Strangely though, it was in receiving a notification for a NAB debit card service (that we cancelled) that we came across the change to the Terms and Conditions of personal transaction savings products, and saw the new words — words that may well likely become a very common part of our language as more and more services are based around the development of apps for mobile devices.

 

Does innovation in fintech come into these changes?
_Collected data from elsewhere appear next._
-- ==== Sys2Proof/Machine/Types.lean ====
section
/-! DEFINITION. The types of the pieces of state: threads, warps, groups, gangs, grids, cores, engines, fabric and host. -/

namespace Sys2Proof.Machine

/-- Sparse data by number: a list of pairs with strictly rising keys. -/
abbrev Tab (α : Type) := List (Nat × α)

/-- The 32 lanes of one vector register. -/
abbrev Lanes := Vector W32 32

/-! ## Threads -/

/-- What holds a waiting thread (R90). -/
inductive Hold where
  /-- MEET.WAIT on a meet (R97) -/
  | meet (n : Nat)
  /-- WANY with its interest mask (R167) -/
  | wany (interest : Nat)
  /-- the wait form of BAR: the phase awaited (R160) -/
  | bar (b : BarRef) (phase : Nat)
  /-- an arrive that awaits the phase of an earlier arrival, and whether a wait follows (R160) -/
  | rearrive (b : BarRef) (phase : Nat) (sync : Bool)
  /-- TAKE.V or TAKE.A, queued at the group's pool (R103) -/
  | take
  /-- WAITQ (R300) -/
  | waitq (c : QClass) (n : Nat)
  /-- WAITK (R301) -/
  | waitk (d mask : Nat)
  /-- CBGET (R255) -/
  | cbget (d cb : Nat)
  /-- TXB waiting for a transaction slot (R233) -/
  | txSlot (label : W64)
  /-- TXB waiting for the fallback lock (R237) -/
  | lock
  /-- TXC waiting for its ticket, or for the lock's release (R234) -/
  | ticket (n md : Nat)
  /-- SLEEP until $time reaches the deadline (R325) -/
  | sleep (deadline : Nat)
  deriving DecidableEq, Repr

/-- The status of a thread (R90). -/
inductive TStatus where
  | eligible
  | waiting
  | exited
  deriving DecidableEq, Repr

/-- A thread's transaction (R230, R233). -/
structure Tx where
  label : W64
  slot : Nat
  log : List (Nat × W64)
  buf : List (Nat × Byte)
  /-- another agent's write has matched the read signature since the last check, and how often the warp has been considered since (R231) -/
  matched : Bool
  age : Nat
  deriving DecidableEq, Repr

/-- The state of one thread (R90). -/
structure Thread where
  pc : W64
  status : TStatus
  wait : Nat
  frozen : Bool
  bcur : W32
  retry : Nat
  code : Nat
  detail : Nat
  tx : Option Tx
  irr : Bool
  deriving DecidableEq, Repr

/-- An issue set that waits, in the order of waiting. -/
structure Park where
  set : W32
  hold : Hold
  deriving DecidableEq, Repr

/-- The issue a warp has begun and not ended: a REP between two issues (R41), or an instruction that waits at issue; with the words it
has fetched, none for one that is fetched again. -/
structure Cur where
  set : W32
  elig : W32
  pc : W64
  idx : Nat
  words : List Nat
  deriving DecidableEq, Repr

/-- A meet (R97). -/
structure Meet where
  opened : Bool
  label : W64
  members : W32
  arrived : W32
  deriving DecidableEq, Repr

/-- A barrier (R160): the phase, and the threads with a pending arrival as warp * 32 + thread. -/
structure Barrier where
  phase : Nat
  arrived : List Nat
  deriving DecidableEq, Repr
If you’ve been following the recent announcements by the Department of Industry and other startup and innovation-focussed organisations, you may have noticed the words fintech being used a LOT lately. This is because of the global trend towards applications that make financial aspects of people’s lives easier to manage. This includes loans, transactions, funding and payments, but for the purpose of this blog post, let’s introduce some of the new terms they used in the NAB personal transactions saving product:

  • Card Details: These are no longer just stored on your card, but refer to “any representation of those details which allow a transaction to be made”.
  • Contactless authentication method: “provide for more methods of confirming your authority”, followed by “You’ll be told more about these methods when they are available” [I would have thought that a massive banking group would have given us an example, SMS authentication, authentication app on your phone, email confirmation?)
  • Contactless purchase: “expanded to include transactions where a mobile phone is waved to tapped near a contactless reader”. They go on to confirm “waving or tapping an eligible mobile phone device in front of a contactlessreader to transmit linked card details using Near Field Communication”.
  • Near Field Communication: “(NFC) is a form of contactless communication available on compatible devices such as smartphones and tablets”.

 

Will you just use Paypal?

It all sounds like a lot of legal speak and not much definition, but I am looking forward to not having to carry cards and making payments with my mobile phone. Is your business prepared for that?

I’ve written a number of blog posts about Paypal and how they are competing confidently against the big banks and even the bookkeeping software companies. Indeed, you may want to explore Paypal as a payment and invoicing option if you haven’t yet. When you look at their Paypal Here product, you realise that even the most advanced Australian banks have a long way to continue to innovate on a global scale.